- [Raw data]:
BEGIN
/-- The IMM bits that have a use in the word's opcode, others being reserved (12 R262, R273): a mask of used bits. An opcode
whose A or B may name IMM has no reserved IMM bit in any word (12, the nt_hint word with B = 0x302). -/
def immUsed (r : Raw) : Nat :=
  let all := 2 ^ 32 - 1
  let low (n : Nat) := 2 ^ n - 1
  match r.op with
  | 0x003 => all | 0x004 => low 3 | 0x005 => 1 | 0x006 => low 12 | 0x007 => low 12 | 0x008 => 1 | 0x009 => low 3
  | 0x00A => low 4 | 0x00B => low 4 | 0x00C => low 16 | 0x00E => low 8 | 0x00F => 1 | 0x010 => low 4
  | 0x041 => all | 0x043 => all | 0x04B => low 32
  | 0x047 => all
  | 0x0C1 => all
  | 0x0C2 => all
  | 0x0C3 => 0
  | 0x0C4 => all
  | 0x0C5 => all
  | 0x141 => low 8 | 0x142 => low 12 | 0x143 => low 12 | 0x144 => low 8 | 0x145 => 0 | 0x146 => 0 | 0x147 => low 8
  | 0x241 => low 8 | 0x242 => low 24 | 0x244 => low 16 | 0x245 => low 16 | 0x246 => low 31 | 0x247 => low 4
  | 0x248 => low 4 | 0x249 => low 3 | 0x24A => low 3 | 0x24B => low 3 + 256 | 0x24D => 1 | 0x24E => low 8
  | 0x281 => low 4 + 0xFF00 | 0x282 => low 4 + 0xFF00 | 0x283 => low 4 | 0x284 => low 4 | 0x288 => low 10
  | 0x2C4 => low 2 | 0x2C6 => low 2
  | 0x301 => 1 | 0x302 => low 13 | 0x303 => low 13 | 0x305 => low 8
  | 0x343 => 1 | 0x346 => low 2 | 0x347 => low 8 | 0x348 => low 6 | 0x349 => low 6 | 0x34A => low 3
  | 0x381 => all | 0x382 => all | 0x383 => all - 0x30000000 | 0x384 => 0xF0000007 | 0x385 => low 16
  | 0x386 => low 16 | 0x387 => low 4
  | _ =>
    match r.op / 64 with
    | 2 => all | 4 => all | 5 => all
    | 6 => all | 7 => all | 8 => all
    | _ => 0

/-- The word's reserved bits that are set and the lowest bits of fields that hold reserved codes (12 R262). -/
def reservedBits (_ag : Agent) (r : Raw) : List Nat :=
  let ty := r.md / 256 % 16
  let var := r.md % 16
  let varFree := ty == 0xB || ty == 0xF || ty == 0xE || ty == 0x7
  let setBits (base n x : Nat) := ((List.range n).filter (fun i => bit x i)).map (base + ·)
  let modBad : List Nat :=
    match layoutOf r.op with
    | .pl => setBits 32 12 r.md
    | .fn => setBits 37 3 (r.md / 32 % 8)
    | .mem => if 6 ≤ r.md % 8 then [32] else []
    | _ => (if 5 ≤ r.md / 32 % 8 then [37] else []) ++ (if varFree then [] else setBits 32 4 var)
  let immBad := (List.range 32).filter fun i => bit r.imm i && !(bit (immUsed r) i)
  immBad ++ modBad ++ (if r.mode = 0 then setBits 81 3 r.pred else []) ++ (if r.mode = 3 then [84] else [])

/-- The least of a list of numbers. -/
def listMin : List Nat → Option Nat
  | [] => none
  | x :: xs => some (xs.foldl min x)

/-- A (TYPE, VAR) that R271 decodes to a format at all; the offending value otherwise. -/
def varBad (ty var : Nat) : Option Nat :=
  if (ty == 0xB || ty == 0xF) && var / 2 == 0 then some var
  else if (ty == 0xE || ty == 0x7) && decide (2 ≤ var) then some var
  else none

/-- TYPE is in a list. -/
def tyIn (ty : Nat) (l : List Nat) : Option Nat := if l.contains ty then none else some ty

/-- TYPE and VAR of a layout that has both: a VAR that R271 decodes to no format is the offending value whatever TYPEs the
entry lists; then TYPE is in the list. -/
def tyVarIn (ty var : Nat) (l : List Nat) : Option Nat :=
  match varBad ty var with
  | some x => some x
  | none => tyIn ty l

/-- The special registers of R116, and EVQSTAT on a mast core (18 R405). -/
def srKnown (ag : Agent) (x : Nat) : Bool :=
  (x == 0 || (decide (2 ≤ x) && decide (x ≤ 0x11)) || (decide (0x20 ≤ x) && decide (x < 0x30))
    || (decide (0x100 ≤ x) && decide (x < 0x140)))
  || (x == 0x12 && (match ag with | .mast _ => true | _ => false))

/-- A lane-scopeOk special register: sr.seed and sr.fflags (05 R116). -/
def srLane (x : Nat) : Bool := x == 3 || x == 4

/-- MOD's RND field. -/
def rndF (r : Raw) : Nat := r.md / 32 % 8
/-- MOD's SAT, SC, AND or ORDER[1] bit. -/
def satF (r : Raw) : Nat := r.md / 16 % 2
/-- MOD's SUB or VAR field. -/
def subF (r : Raw) : Nat := r.md % 16
/-- MOD's TYPE field. -/
def tyF (r : Raw) : Nat := r.md / 256 % 16

/-- Source formats of cvt, pack and unpk (14 R315). -/
def srcTagOk (t : Nat) : Bool := tagDefined t && t != 0xD0 && t != 0xE0 && t != 0xE1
END
- [The problem]: Return all of the listing above exactly, leaving nothing out.

- [Solution below]:
/-- The IMM bits that have a use in the word's opcode, others being reserved (12 R262, R273): a mask of used bits. An opcode
whose A or B may name IMM has no reserved IMM bit in any word (12, the nt_hint word with B = 0x302). -/
def immUsed (r : Raw) : Nat :=
  let all := 2 ^ 32 - 1
  let low (n : Nat) := 2 ^ n - 1
  match r.op with
  | 0x003 => all | 0x004 => low 3 | 0x005 => 1 | 0x006 => low 12 | 0x007 => low 12 | 0x008 => 1 | 0x009 => low 3
  | 0x00A => low 4 | 0x00B => low 4 | 0x00C => low 16 | 0x00E => low 8 | 0x00F => 1 | 0x010 => low 4
  | 0x041 => all | 0x043 => all | 0x04B => low 32
  | 0x047 => all
  | 0x0C1 => all
  | 0x0C2 => all
  | 0x0C3 => 0
  | 0x0C4 => all
  | 0x0C5 => all
  | 0x141 => low 8 | 0x142 => low 12 | 0x143 => low 12 | 0x144 => low 8 | 0x145 => 0 | 0x146 => 0 | 0x147 => low 8
  | 0x241 => low 8 | 0x242 => low 24 | 0x244 => low 16 | 0x245 => low 16 | 0x246 => low 31 | 0x247 => low 4
  | 0x248 => low 4 | 0x249 => low 3 | 0x24A => low 3 | 0x24B => low 3 + 256 | 0x24D => 1 | 0x24E => low 8
  | 0x281 => low 4 + 0xFF00 | 0x282 => low 4 + 0xFF00 | 0x283 => low 4 | 0x284 => low 4 | 0x288 => low 10
  | 0x2C4 => low 2 | 0x2C6 => low 2
  | 0x301 => 1 | 0x302 => low 13 | 0x303 => low 13 | 0x305 => low 8
  | 0x343 => 1 | 0x346 => low 2 | 0x347 => low 8 | 0x348 => low 6 | 0x349 => low 6 | 0x34A => low 3
  | 0x381 => all | 0x382 => all | 0x383 => all - 0x30000000 | 0x384 => 0xF0000007 | 0x385 => low 16
  | 0x386 => low 16 | 0x387 => low 4
  | _ =>
    match r.op / 64 with
    | 2 => all | 4 => all | 5 => all
    | 6 => all | 7 => all | 8 => all
    | _ => 0

/-- The word's reserved bits that are set and the lowest bits of fields that hold reserved codes (12 R262). -/
def reservedBits (_ag : Agent) (r : Raw) : List Nat :=
  let ty := r.md / 256 % 16
  let var := r.md % 16
  let varFree := ty == 0xB || ty == 0xF || ty == 0xE || ty == 0x7
  let setBits (base n x : Nat) := ((List.range n).filter (fun i => bit x i)).map (base + ·)
  let modBad : List Nat :=
    match layoutOf r.op with
    | .pl => setBits 32 12 r.md
    | .fn => setBits 37 3 (r.md / 32 % 8)
    | .mem => if 6 ≤ r.md % 8 then [32] else []
    | _ => (if 5 ≤ r.md / 32 % 8 then [37] else []) ++ (if varFree then [] else setBits 32 4 var)
  let immBad := (List.range 32).filter fun i => bit r.imm i && !(bit (immUsed r) i)
  immBad ++ modBad ++ (if r.mode = 0 then setBits 81 3 r.pred else []) ++ (if r.mode = 3 then [84] else [])

/-- The least of a list of numbers. -/
def listMin : List Nat → Option Nat
  | [] => none
  | x :: xs => some (xs.foldl min x)

/-- A (TYPE, VAR) that R271 decodes to a format at all; the offending value otherwise. -/
def varBad (ty var : Nat) : Option Nat :=
  if (ty == 0xB || ty == 0xF) && var / 2 == 0 then some var
  else if (ty == 0xE || ty == 0x7) && decide (2 ≤ var) then some var
  else none

/-- TYPE is in a list. -/
def tyIn (ty : Nat) (l : List Nat) : Option Nat := if l.contains ty then none else some ty

/-- TYPE and VAR of a layout that has both: a VAR that R271 decodes to no format is the offending value whatever TYPEs the
entry lists; then TYPE is in the list. -/
def tyVarIn (ty var : Nat) (l : List Nat) : Option Nat :=
  match varBad ty var with
  | some x => some x
  | none => tyIn ty l

/-- The special registers of R116, and EVQSTAT on a mast core (18 R405). -/
def srKnown (ag : Agent) (x : Nat) : Bool :=
  (x == 0 || (decide (2 ≤ x) && decide (x ≤ 0x11)) || (decide (0x20 ≤ x) && decide (x < 0x30))
    || (decide (0x100 ≤ x) && decide (x < 0x140)))
  || (x == 0x12 && (match ag with | .mast _ => true | _ => false))

/-- A lane-scopeOk special register: sr.seed and sr.fflags (05 R116). -/
def srLane (x : Nat) : Bool := x == 3 || x == 4

/-- MOD's RND field. -/
def rndF (r : Raw) : Nat := r.md / 32 % 8
/-- MOD's SAT, SC, AND or ORDER[1] bit. -/
def satF (r : Raw) : Nat := r.md / 16 % 2
/-- MOD's SUB or VAR field. -/
def subF (r : Raw) : Nat := r.md % 16
/-- MOD's TYPE field. -/
def tyF (r : Raw) : Nat := r.md / 256 % 16

/-- Source formats of cvt, pack and unpk (14 R315). -/
def srcTagOk (t : Nat) : Bool := tagDefined t && t != 0xD0 && t != 0xE0 && t != 0xE1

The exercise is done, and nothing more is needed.